Die Kinder Amanitas haben als Dorfpilz einen riesen Fliegenpilz, der mitten in einem Sumpf steht. Ihr Dorf ist auf Pfahlbauten über dem Sumpf gebaut. Die Häuser dieser Sporlinge sind aus Holz. Das Myzelgeflecht des Dorfpilzes zieht sich auch durch den Sumpf, sodass unter den Stegen kleine Sporlinge wachsen und wenn sie groß genug ist entwachsen. Die Kinder Amanitas sind nicht gerade gastfreundlich und überwiegend fremden gegenüber übellaunig. Die Hütte des Medizinmanns Odem ist ein Rundbau, in dessen Mitte sein Kesselkäfer lebt. Um ihr Dorf herum gibt es verschiedene kleinere Anbauflächen, aber das meiste holen sich diese Sporlinge aus der umgebenden Natur.

Ascheburg

Ist eine große elfische Burg, die am Himmel über den Krater in dem der Urpilz steht, schwebt. Der Stein, auf dem sie steht, brennt seit Ewigkeiten und beständig fällt Asche herab. In der Burg selbst lebt Morganth ein Elf. Er sucht das Tor, welches in die Welt führt, aus welcher die Elfen geflohen waren. Er weiß nicht, dass die Überreste im großen Schlosshof liegen, der einst ein blühender Garten war. Auf der Ascheburg wächst nichts. Da alles, was eine Pflanze zum Leben bräuchte, von dem magischen Brand verzehrt wird. Die Burg schwebt nur durch die verschiedenen Zauber, die hier aufeinandergeprallt sind. Fällt sie, stirbt Morganth, stirbt Morganth, fällt sie. Und wenn sie fällt, zerstört sie den Urpilz und somit nach und nach auch die Sporlinge, da nur durch seine Großsporen die Sporlinge neue Dorfpilze züchten können.

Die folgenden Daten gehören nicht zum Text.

-- ==== Sys2Proof/Laws/Table.lean ====
section
/-! SUPPORT. Reading after writing, for tables and memories, and the canonical form of a memory. -/

namespace Sys2Proof

variable {α : Type}

/-! ## Tables -/

@[simp] theorem Table.at?_put_same (t : Table α) (k : Nat) (v : α) : (t.put k v).at? k = some v := by
  induction t with
  | nil => simp [Table.put, Table.at?]
  | cons e t ih =>
    simp only [Table.put]
    split
    · simp [Table.at?]
    · split
      · simp [Table.at?]
      · simp [Table.at?, *]

@[simp] theorem Table.put_put (t : Table α) (k : Nat) (v w : α) : (t.put k v).put k w = t.put k w := by
  induction t with
  | nil => simp [Table.put]
  | cons e t ih =>
    obtain ⟨i, x⟩ := e
    simp only [Table.put]
    split
    · simp [Table.put]
    · split
      · simp [Table.put, *]
      · simp [Table.put, *]

theorem Table.at?_put_other (t : Table α) {k j : Nat} (v : α) (h : j ≠ k) : (t.put k v).at? j = t.at? j := by
  induction t with
  | nil => simp [Table.put, Table.at?, Ne.symm h]
  | cons e t ih =>
    obtain ⟨i, w⟩ := e
    simp only [Table.put]
    split
    · simp [Table.at?, Ne.symm h]
    · split
      · rename_i hik
        subst hik
        simp [Table.at?, Ne.symm h]
      · simp only [Table.at?, ih]

theorem Table.at?_alter_same (t : Table α) (k : Nat) (f : α → α) : (t.alter k f).at? k = (t.at? k).map f := by
  induction t with
  | nil => rfl
  | cons e t ih =>
    obtain ⟨i, w⟩ := e
    simp only [Table.alter, List.map_cons] at *
    by_cases h : i = k <;> simp [Table.at?, h, ih]

theorem Table.at?_alter_other (t : Table α) {k j : Nat} (f : α → α) (h : j ≠ k) : (t.alter k f).at? j = t.at? j := by
  induction t with
  | nil => rfl
  | cons e t ih =>
    obtain ⟨i, w⟩ := e
    simp only [Table.alter, List.map_cons] at *
    by_cases hi : i = k
    · subst hi; simp [Table.at?, Ne.symm h, ih]
    · simp [Table.at?, hi, ih]

/-! ## Memories -/

namespace Machine

@[simp] theorem Memory.read_write_same (m : Memory) (a : Nat) (b : Byte) (h : m.wf = true) : (m.write a b).read a = b := by
  induction m with
  | nil => by_cases hb : b = unlisted <;> simp [Memory.write, Memory.read, hb]
  | cons e m ih =>
    obtain ⟨i, c⟩ := e
    simp only [Memory.wf, Bool.and_eq_true, decide_eq_true_eq] at h
    obtain ⟨⟨hc, ha⟩, hm⟩ := h
    have low : ∀ (n : Memory) (k j : Nat), Memory.above k n = true → n.wf = true → j ≤ k → n.read j = unlisted := by
      intro n
      induction n with
      | nil => intros; rfl
      | cons e n ihn =>
        obtain ⟨l, d⟩ := e
        intro k j hk hn hj
        simp only [Memory.above, decide_eq_true_eq] at hk
        simp only [Memory.wf, Bool.and_eq_true] at hn
        have hl : l ≠ j := by omega
        simp only [Memory.read, hl, if_false]
        exact ihn l j hn.1.2 hn.2 (by omega)
    simp only [Memory.write]
    split
    · rename_i hai
      split
      · rename_i hb
        have hl : i ≠ a := by omega
        simp only [Memory.read, hl, if_false, hb]
        exact low m i a ha hm (by omega)
      · simp [Memory.read]
    · split
      · rename_i hia
        subst hia
        split
        · rename_i hb
          rw [hb]
          exact low m i i ha hm (le_refl i)
        · simp [Memory.read]
      · rename_i hia
        simp only [Memory.read, hia, if_false]
        exact ih hm

theorem Memory.read_write_other (m : Memory) {a x : Nat} (b : Byte) (h : x ≠ a) : (m.write a b).read x = m.read x := by
  induction m with
  | nil => by_cases hb : b = unlisted <;> simp [Memory.write, Memory.read, hb, Ne.symm h]
  | cons e m ih =>
    obtain ⟨i, c⟩ := e
    simp only [Memory.write]
    split
    · split
      · rfl
      · simp [Memory.read, Ne.symm h]
    · split
      · rename_i hia
        subst hia
        split <;> simp [Memory.read, Ne.symm h]
      · simp only [Memory.read, ih]

theorem Memory.above_le {m : Memory} {k l : Nat} (h : Memory.above l m = true) (hk : k ≤ l) : Memory.above k m = true := by
  cases m with
  | nil => rfl
  | cons e m =>
    simp only [Memory.above, decide_eq_true_eq] at *
    omega

theorem Memory.wf_cons {i : Nat} {c : Byte} {m : Memory} :
    Memory.wf ((i, c) :: m) = true ↔ (c ≠ unlisted ∧ Memory.above i m = true) ∧ m.wf = true := by
  simp [Memory.wf]

theorem Memory.above_write (m : Memory) (k a : Nat) (b : Byte) (hm : m.wf = true) (h : Memory.above k m = true)
    (hk : k < a) : Memory.above k (m.write a b) = true := by
  cases m with
  | nil => by_cases hb : b = unlisted <;> simp [Memory.write, Memory.above, hb, hk]
  | cons e m =>
    obtain ⟨i, c⟩ := e
    simp only [Memory.above, decide_eq_true_eq] at h
    simp only [Memory.write]
    split
    · split <;> simp [Memory.above, h, hk]
    · split
      · split
        · exact Memory.above_le (Memory.wf_cons.mp hm).1.2 (by omega)
        · simp [Memory.above, hk]
      · simp [Memory.above, h]

/-- Writing a byte keeps the canonical form. -/
theorem Memory.wf_write (m : Memory) (a : Nat) (b : Byte) (h : m.wf = true) : (m.write a b).wf = true := by
  induction m with
  | nil => by_cases hb : b = unlisted <;> simp [Memory.write, Memory.wf, Memory.above, hb]
  | cons e m ih =>
    obtain ⟨i, c⟩ := e
    have hc := Memory.wf_cons.mp h
    simp only [Memory.write]
    split
    · rename_i hai
      split
      · exact h
      · rename_i hb
        exact Memory.wf_cons.mpr ⟨⟨hb, by simp [Memory.above, hai]⟩, h⟩
    · split
      · rename_i hia
        split
        · exact hc.2
        · rename_i hb
          exact Memory.wf_cons.mpr ⟨⟨hb, hia ▸ hc.1.2⟩, hc.2⟩
      · rename_i hai hia
        exact Memory.wf_cons.mpr ⟨⟨hc.1.1, Memory.above_write m i a b hc.2 hc.1.2 (by omega)⟩, ih hc.2⟩

/-- Writing bytes keeps the canonical form. -/
theorem Memory.wf_writeN (bs : List Byte) : ∀ (m : Memory) (a : Nat), m.wf = true → (m.writeN a bs).wf = true := by
  induction bs with
  | nil => exact fun _ _ h => h
  | cons b bs ih => exact fun m a h => ih _ _ (Memory.wf_write m a b h)

/-- Clearing addresses keeps the canonical form. -/
theorem Memory.wf_clear (m : Memory) (p : Nat → Bool) (h : m.wf = true) : (m.clear p).wf = true := by
  have up : ∀ (n : Memory) (k : Nat), Memory.above k n = true → n.wf = true → Memory.above k (n.clear p) = true := by
    intro n
    induction n with
    | nil => intros; rfl
    | cons e n ih =>
      obtain ⟨i, c⟩ := e
      intro k hk hn
      have hc := Memory.wf_cons.mp hn
      simp only [Memory.above, decide_eq_true_eq] at hk
      by_cases hp : p i = true
      · simp only [Memory.clear, List.filter_cons, hp] at *
        exact ih k (Memory.above_le hc.1.2 (by omega)) hc.2
      · simp [Memory.clear, hp, Memory.above, hk]
  induction m with
  | nil => rfl
  | cons e m ih =>
    obtain ⟨i, c⟩ := e
    have hc := Memory.wf_cons.mp h
    by_cases hp : p i = true
    · simp only [Memory.clear, List.filter_cons, hp] at *
      exact ih hc.2
    · have := ih hc.2
      simp only [Memory.clear, List.filter_cons, hp] at *
      exact Memory.wf_cons.mpr ⟨⟨hc.1.1, up m i hc.1.2 hc.2⟩, this⟩

/-- The bytes outside those written read as before. -/
theorem Memory.read_writeN_outside (bs : List Byte) : ∀ (m : Memory) (a x : Nat), (x < a ∨ a + bs.length ≤ x) →
    (m.writeN a bs).read x = m.read x := by
  induction bs with
  | nil => intros; rfl
  | cons b bs ih =>
    intro m a x h
    simp only [List.length_cons] at h
    rw [Memory.writeN, ih _ _ _ (by omega), Memory.read_write_other m b (by omega)]

end Machine
end Sys2Proof
end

Die Ascheburg wie Salrius sie im Projekt ABC beschreibt:
Die Ascheburg schwebt seit einigen Jahrhunderten über einem Krater. Sie befindet sich auf dem Zentralkontinent Zyamels. In ihr wurde mächtige Magie freigesetzt, welche bis heute verbrennt. Deshalb lodert der Fels, auf dem die Burg steht und beständig schwebt fruchtbare von Magie durchtränkte Asche herab und düngt den Krater, in welchem der Urpilz steht. Legenden berichten davon, dass ein Elf im Krieg sein Leben gelassen hat, als er unter dieser Burg einen Zauber gewirkt hatte.

Bau der Kinder Ang`Rans

Ein unterirdischer Sporlingsbau von Pilzwesen, die mit Blattschneiderameisen in Symbiose zusammen leben. Für sie ist es schlimm, dass die Welt oben eine Ödnis ist. Sie müssen inzwischen weite Strecken durch ein selbst gebautes Höhlensystem reisen, um an frisches Laub für ihren Dorfpilz Ang’Ran  zu kommen. Die Zentralhöhle dehnt sich um den Dorfpilz aus. Die Wege hinab sind spiralförmig um diese Höhle hinabgebaut. Von dieser Spirale gehen die anderen Höhlen ab, in denen die Sporlinge leben. Riesige Ameisen leben als Tiere der Kinder Ang’Rans in diesen Höhlen, diese wohnen im Dorfpilz. Sie ernähren ihn, damit er wächst, sie ernähren sich aber auch von ihm. Jeder Sporling hat auch einen Ameisenstamm in seinem Kopf. Sie sehen aus wie die Ausporlinge, nur dass ihre Kappe kegelförmig ist und zerfurcht, weil da ja die Ameisen drin leben. Im Laufe des Lebens eines solchen Sporlings wird die Kappe größer. Für sie ist es normal, irgendwann mit ihrem Dorfpilz zu verschmelzen und zu einem unbeweglichen Pilz zu werden. Stirbt aber der Ameisenstamm in ihrem Kopf, werden sie wahnsinnig und dann sterben auch sie. Auf diese Weise kann nur durch eine Großspore des Urpilzes ein neuer Dorfpilz entstehen.